If you have cable or satellite service, your provider probably has an app that allows you to set DVR recordings and stream some video via a smartphone or tablet. For music lovers, "Pandora" is a great way to get exposed to music similar to artists you love. "Audible" is for downloading audiobooks and new customers can get their first one free. You can also try "iHeartRadio" for terrestrial and online radio stations. For movie information, listings and tickets, try "Fandango" or "Flixster." Austin's Alamo Drafthouse has its own app as well.
If you're big on social media, you probably already are plugged in to these, but definitely grab the official "Twitter" and "Facebook" apps if you use those services. Some Twitter users swear by "Tweetbot," a paid app alternative. There's also "Google+," "Pinterest" (for visual pinning of stuff you love). "Instagram" is also a very popular photo social network app that's free to download.
If your socializing online is more along the lines of video chatting with friends and family, download "Skype."
News and books
If you're a heavy reader, make sure you've got a good way to download ebooks. Amazon's iBooks (for iOS only) and Amazon's "Kindle" app (for all platforms) are the leaders, but there's also the "Kobo" and "Nook" apps and bookstores.
"Flipboard" is a great way to see Google Reader feeds and stories from a variety of news sources in a gorgeous, visual way.
Most major news organizations have their own apps including NPR (which also gives you access to audio feeds of shows and member station live streams), the New York Times, BBC and the Austin American-Statesman.
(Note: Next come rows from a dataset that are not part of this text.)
-- ==== Sys2Proof/Laws/FrRxOps.lean ====
section
/-! SUPPORT. The frame of every operation of Machine/RxOps.lean (`Laws.Frame`). -/

namespace Sys2Proof.Laws

open Sys2Proof.Machine

set_option linter.all false
set_option Elab.async false

theorem armRto_fr {E : Nat} {s0 s : State} (h : Frame E s0 s) {c : Nat} {st : Nat} :
    Frame E s0 (State.armRto s c st) := by
  simp (disch := (
    unfold FrameOf
    unfold State.armRto
    try dsimp only
    repeat' first
      | (with_reducible assumption) | (with_reducible apply arm_fr) | (with_reducible apply disarm_fr) | (split) | (intro _)
      | (refine frame_fst ?_ (by assumption)) | (dsimp only) | (with_reducible apply frame_any))) only [framed]

theorem inject_fr {E : Nat} {s0 s : State} (h : Frame E s0 s) {c : Nat} {st : Nat} (hE : Sub 0x20000 E := by first | assumption | exact sub_step (by assumption) (by decide)) :
    Frame E s0 (State.inject s c st) := by
  simp (disch := (
    unfold FrameOf
    unfold State.inject
    try dsimp only
    repeat' first
      | (with_reducible assumption) | ((with_reducible refine sub_step (by assumption) ?_); first | rfl | decide)
      | (with_reducible apply armRto_fr) | (with_reducible apply count_fr) | (with_reducible apply emitSealed_fr)
      | (with_reducible apply fetchCtx_fr) | (with_reducible apply resend_fr) | (with_reducible apply touch_fr)
      | (with_reducible apply updCtx_fr) | (with_reducible apply updM_fr) | (with_reducible apply watch_fr) | (split)
      | (intro _) | (refine frame_fst ?_ (by assumption)) | (dsimp only) | (with_reducible apply frame_any))) only [framed]

theorem retransmit_fr {E : Nat} {s0 s : State} (h : Frame E s0 s) {c : Nat} {st : Nat} {u : Sent} (hE : Sub 0x28000 E := by first | assumption | exact sub_step (by assumption) (by decide)) :
    Frame E s0 (State.retransmit s c st u) := by
  simp (disch := (
    unfold FrameOf
    unfold State.retransmit
    try dsimp only
    repeat' first
      | (with_reducible assumption) | ((with_reducible refine sub_step (by assumption) ?_); first | rfl | decide)
      | (with_reducible apply resend_fr) | (with_reducible apply retransmitData_fr) | (with_reducible apply retransmitResp_fr)
      | (with_reducible apply updTx_fr) | (split) | (intro _) | (refine frame_fst ?_ (by assumption)) | (dsimp only)
      | (with_reducible apply frame_any))) only [framed]

theorem retransmitAll_fr {E : Nat} {s0 s : State} (h : Frame E s0 s) {c : Nat} {st : Nat} {p : Sent → Bool} (hE : Sub 0x28000 E := by first | assumption | exact sub_step (by assumption) (by decide)) :
    Frame E s0 (State.retransmitAll s c st p) := by
  simp (disch := (
    unfold FrameOf
    unfold State.retransmitAll
    try dsimp only
    repeat' first
      | (with_reducible assumption) | ((with_reducible refine sub_step (by assumption) ?_); first | rfl | decide)
      | (with_reducible apply forEach_fr) | (with_reducible apply retransmit_fr) | (split) | (intro _)
      | (refine frame_fst ?_ (by assumption)) | (dsimp only) | (with_reducible apply frame_any))) only [framed]

theorem takeGrant_fr {E : Nat} {s0 s : State} (h : Frame E s0 s) {c : Nat} {st : Nat} {tag : Nat} {g : Nat} (hE : Sub 0x6f2b43b E := by first | assumption | exact sub_step (by assumption) (by decide)) :
    Frame E s0 (State.takeGrant s c st tag g) := by
  simp (disch := (
    unfold FrameOf
    unfold State.takeGrant
    try dsimp only
    repeat' first
      | (with_reducible assumption) | ((with_reducible refine sub_step (by assumption) ?_); first | rfl | decide)
      | (with_reducible apply grant_fr) | (with_reducible apply pumpEntry_fr) | (with_reducible apply topServe_fr)
      | (with_reducible apply updM_fr) | (with_reducible apply updTop_fr) | (split) | (intro _)
      | (refine frame_fst ?_ (by assumption)) | (dsimp only) | (with_reducible apply frame_any))) only [framed]

theorem ackIn_fr {E : Nat} {s0 s : State} (h : Frame E s0 s) {c : Nat} {p : Packet} {a : AckBody} (hE : Sub 0x6f2b43b E := by first | assumption | exact sub_step (by assumption) (by decide)) :
    Frame E s0 (State.ackIn s c p a) := by
  unfold State.ackIn
  cases s.ctxs.look c with
  | none => exact h
  | some x =>
    dsimp -zeta only
    extract_lets st t gone moved r t1 t2 t3 t4 fast again t5 s1 s2 s3 s4 s5 s6 s7 s8 s9
    have h1 : Frame E s0 s1 := updCtx_fr h
    have h2 : Frame E s0 s2 := forEach_fr h1 fun z a k => disarm_fr k
    have h3 : Frame E s0 s3 := progress_fr (armRto_fr h2)
    have h4 : Frame E s0 s4 := retransmitAll_fr h3
    have h5 : Frame E s0 s5 := by
      subst s5
      clear_value s4
      cases a.grantTag with
      | some tag => exact takeGrant_fr h4
      | none => exact h4
    have h6 : Frame E s0 s6 := forEach_fr h5 fun z a k => opCheck_fr k
    have h7 : Frame E s0 s7 := frame_ite (releaseReads_fr h6) h6
    have h8 : Frame E s0 s8 := frame_ite (collAcked_fr h7) h7
    have h9 : Frame E s0 s9 := settleAll_fr h8
    clear_value s9
    cases s9.ctxs.look c with
    | some x => exact frame_ite (startClose_fr h9) h9
    | none => exact h9

theorem nackIn_fr {E : Nat} {s0 s : State} (h : Frame E s0 s) {c : Nat} {p : Packet} :
    Frame E s0 (State.nackIn s c p) := by
  simp (disch := (
    unfold FrameOf
    unfold State.nackIn
    try dsimp only
    repeat' first
      | (with_reducible assumption) | (with_reducible apply arm_fr) | (with_reducible apply progress_fr)
      | (with_reducible apply resend_fr) | (with_reducible apply updTx_fr) | (split) | (intro _)
      | (refine frame_fst ?_ (by assumption)) | (dsimp only) | (with_reducible apply frame_any))) only [framed]

theorem nackRetry_fr {E : Nat} {s0 s : State} (h : Frame E s0 s) {c : Nat} {st : Nat} {psn : Nat} (hE : Sub 0x28000 E := by first | assumption | exact sub_step (by assumption) (by decide)) :
    Frame E s0 (State.nackRetry s c st psn) := by
  simp (disch := (
    unfold FrameOf
    unfold State.nackRetry
    try dsimp only
    repeat' first
      | (with_reducible assumption) | ((with_reducible refine sub_step (by assumption) ?_); first | rfl | decide)
      | (with_reducible apply retransmitAll_fr) | (split) | (intro _) | (refine frame_fst ?_ (by assumption)) | (dsimp only)
      | (with_reducible apply frame_any))) only [framed]

theorem rtoOver_fr {E : Nat} {s0 s : State} (h : Frame E s0 s) {c : Nat} {st : Nat} (hE : Sub 0x28000 E := by first | assumption | exact sub_step (by assumption) (by decide)) :
    Frame E s0 (State.rtoOver s c st) := by
  simp (disch := (
    unfold FrameOf
    unfold State.rtoOver
    try dsimp only
    repeat' first
      | (with_reducible assumption) | ((with_reducible refine sub_step (by assumption) ?_); first | rfl | decide)
      | (with_reducible apply armIn_fr) | (with_reducible apply count_fr) | (with_reducible apply retransmitAll_fr)
      | (with_reducible apply sendClose_fr) | (with_reducible apply updTx_fr) | (split) | (intro _)
      | (refine frame_fst ?_ (by assumption)) | (dsimp only) | (with_reducible apply frame_any))) only [framed]

theorem respPass_fr {E : Nat} {s0 s : State} (h : Frame E s0 s) {c : Nat} (hE : Sub 0x6f2b43b E := by first | assumption | exact sub_step (by assumption) (by decide)) :
    Frame E s0 (State.respPass s c) := by
  simp (disch := (
    unfold FrameOf
    unfold State.respPass
    try dsimp only
    repeat' first
      | (with_reducible assumption) | ((with_reducible refine sub_step (by assumption) ?_); first | rfl | decide)
      | (with_reducible apply forEach_fr) | (with_reducible apply statusIn_fr) | (with_reducible apply unstore_fr) | (split)
      | (intro _) | (refine frame_fst ?_ (by assumption)) | (dsimp only) | (with_reducible apply frame_any))) only [framed]

theorem respAt_fr {E : Nat} {s0 s : State} (h : Frame E s0 s) {c : Nat} {x : Ctx} {p : Packet} {y0 : PsnCase} (hE : Sub 0x6f2b43b E := by first | assumption | exact sub_step (by assumption) (by decide)) :
    Frame E s0 (State.respAt s c x p y0) := by
  cases y0 with
  | duplicate => exact dupAck_fr h
  | beyond => exact count_fr h
  | new =>
    unfold State.respAt
    refine frame_ite (nackBusy_fr h) ?_
    extract_lets s1 s2
    have h1 : Frame E s0 s1 := progress_fr (admitPkt_fr h)
    have h2 : Frame E s0 s2 := by
      subst s2
      clear_value s1
      split
      · rename_i bytes _
        extract_lets s3
        have k : Frame E s0 s3 := landIn_fr h1
        clear_value s3
        exact frame_ite (store_fr k) k
      · exact store_fr h1
    clear_value s2
    exact respPass_fr (ackLast_fr h2)

theorem respIn_fr {E : Nat} {s0 s : State} (h : Frame E s0 s) {c : Nat} {p : Packet} (hE : Sub 0x6f2b43b E := by first | assumption | exact sub_step (by assumption) (by decide)) :
    Frame E s0 (State.respIn s c p) := by
  simp (disch := (
    unfold FrameOf
    unfold State.respIn
    try dsimp only
    repeat' first
      | (with_reducible assumption) | ((with_reducible refine sub_step (by assumption) ?_); first | rfl | decide)
      | (with_reducible apply respAt_fr) | (split) | (intro _) | (refine frame_fst ?_ (by assumption)) | (dsimp only)
      | (with_reducible apply frame_any))) only [framed]

theorem collPass_fr {E : Nat} {s0 s : State} (h : Frame E s0 s) {c : Nat} (hE : Sub 0xb28022 E := by first | assumption | exact sub_step (by assumption) (by decide)) :
    Frame E s0 (State.collPass s c) := by
  simp (disch := (
    unfold FrameOf
    unfold State.collPass
    try dsimp only
    repeat' first
      | (with_reducible assumption) | ((with_reducible refine sub_step (by assumption) ?_); first | rfl | decide)
      | (with_reducible apply collTake_fr) | (with_reducible apply forEach_fr) | (with_reducible apply unstore_fr) | (split)
      | (intro _) | (refine frame_fst ?_ (by assumption)) | (dsimp only) | (with_reducible apply frame_any))) only [framed]

theorem collAt_fr {E : Nat} {s0 s : State} (h : Frame E s0 s) {c : Nat} {x : Ctx} {p : Packet} {y0 : PsnCase} (hE : Sub 0xb28022 E := by first | assumption | exact sub_step (by assumption) (by decide)) :
    Frame E s0 (State.collAt s c x p y0) := by
  cases y0 with
  | duplicate => exact dupAck_fr h
  | beyond => exact count_fr h
  | new =>
    unfold State.collAt
    extract_lets s1
    have h1 : Frame E s0 s1 := admitPkt_fr h
    clear_value s1
    generalize p.body = b
    cases b
    all_goals dsimp only
    all_goals first
      | with_reducible exact collPass_fr (revokeMsg_fr (ackLast_fr h1))
      | with_reducible exact collPass_fr (ackLast_fr (store_fr h1))
      | with_reducible exact collPass_fr (ackLast_fr (store_fr (collStore_fr h1)))

theorem collIn_fr {E : Nat} {s0 s : State} (h : Frame E s0 s) {c : Nat} {p : Packet} (hE : Sub 0xb28022 E := by first | assumption | exact sub_step (by assumption) (by decide)) :
    Frame E s0 (State.collIn s c p) := by
  simp (disch := (
    unfold FrameOf
    unfold State.collIn
    try dsimp only
    repeat' first
      | (with_reducible assumption) | ((with_reducible refine sub_step (by assumption) ?_); first | rfl | decide)
      | (with_reducible apply collAt_fr) | (split) | (intro _) | (refine frame_fst ?_ (by assumption)) | (dsimp only)
      | (with_reducible apply frame_any))) only [framed]

theorem closeReqIn_fr {E : Nat} {s0 s : State} (h : Frame E s0 s) {c : Nat} {q : Nat} {r : Nat} (hE : Sub 0x6f2b43b E := by first | assumption | exact sub_step (by assumption) (by decide)) :
    Frame E s0 (State.closeReqIn s c q r) := by
  simp (disch := (
    unfold FrameOf
    unfold State.closeReqIn
    try dsimp only
    repeat' first
      | (with_reducible assumption) | ((with_reducible refine sub_step (by assumption) ?_); first | rfl | decide)
      | (with_reducible apply quietClose_fr) | (with_reducible apply sendCtl_fr) | (split) | (intro _)
      | (refine frame_fst ?_ (by assumption)) | (dsimp only) | (with_reducible apply frame_any))) only [framed]

theorem closeAckIn_fr {E : Nat} {s0 s : State} (h : Frame E s0 s) {c : Nat} (hE : Sub 0x6f2b43b E := by first | assumption | exact sub_step (by assumption) (by decide)) :
    Frame E s0 (State.closeAckIn s c) := by
  simp (disch := (
    unfold FrameOf
    unfold State.closeAckIn
    try dsimp only
    repeat' first
      | (with_reducible assumption) | ((with_reducible refine sub_step (by assumption) ?_); first | rfl | decide)
      | (with_reducible apply quietClose_fr) | (split) | (intro _) | (refine frame_fst ?_ (by assumption)) | (dsimp only)
      | (with_reducible apply frame_any))) only [framed]

theorem closeRefuseIn_fr {E : Nat} {s0 s : State} (h : Frame E s0 s) {c : Nat} :
    Frame E s0 (State.closeRefuseIn s c) := by
  simp (disch := (
    unfold FrameOf
    unfold State.closeRefuseIn
    try dsimp only
    repeat' first
      | (with_reducible assumption) | (with_reducible apply arm_fr) | (with_reducible apply armIn_fr)
      | (with_reducible apply disarm_fr) | (with_reducible apply progress_fr) | (with_reducible apply updCtx_fr) | (split)
      | (intro _) | (refine frame_fst ?_ (by assumption)) | (dsimp only) | (with_reducible apply frame_any))) only [framed]

theorem closeNoCtx_fr {E : Nat} {s0 s : State} (h : Frame E s0 s) {j : Nat} {p : Packet} (hE : Sub 0x20000 E := by first | assumption | exact sub_step (by assumption) (by decide)) :
    Frame E s0 (State.closeNoCtx s j p) := by
  simp (disch := (
    unfold FrameOf
    unfold State.closeNoCtx
    try dsimp only
    repeat' first
      | (with_reducible assumption) | ((with_reducible refine sub_step (by assumption) ?_); first | rfl | decide)
      | (with_reducible apply emitSealed_fr) | (split) | (intro _) | (refine frame_fst ?_ (by assumption)) | (dsimp only)
      | (with_reducible apply frame_any))) only [framed]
If you're a print subscriber to the Statesman, you get free access to all of the newspaper's digital apps including "News for iPad" and various e-editions.
Kids will inevitably want to get their hands all over your new new electronics. The best apps I've seen for young kids include the excellent storybook "The Monster at the End of This Book" and "The Fantastic Flying Books of Mr. Morris Lessmore" (iOS only, $4.99 each).
PBS Kids has a lot of apps for various platforms including the indispensable "PBS Kids Video" for iOS. See the full list of their offerings at pbskids.org/mobile/.
Other must-haves (iOS): "Google Maps" (don't rely on Apple's built-in maps!), "Remote" (for controlling Apple TV and Macs in the house), "GarageBand," "YouTube," "Paper" (iPad only).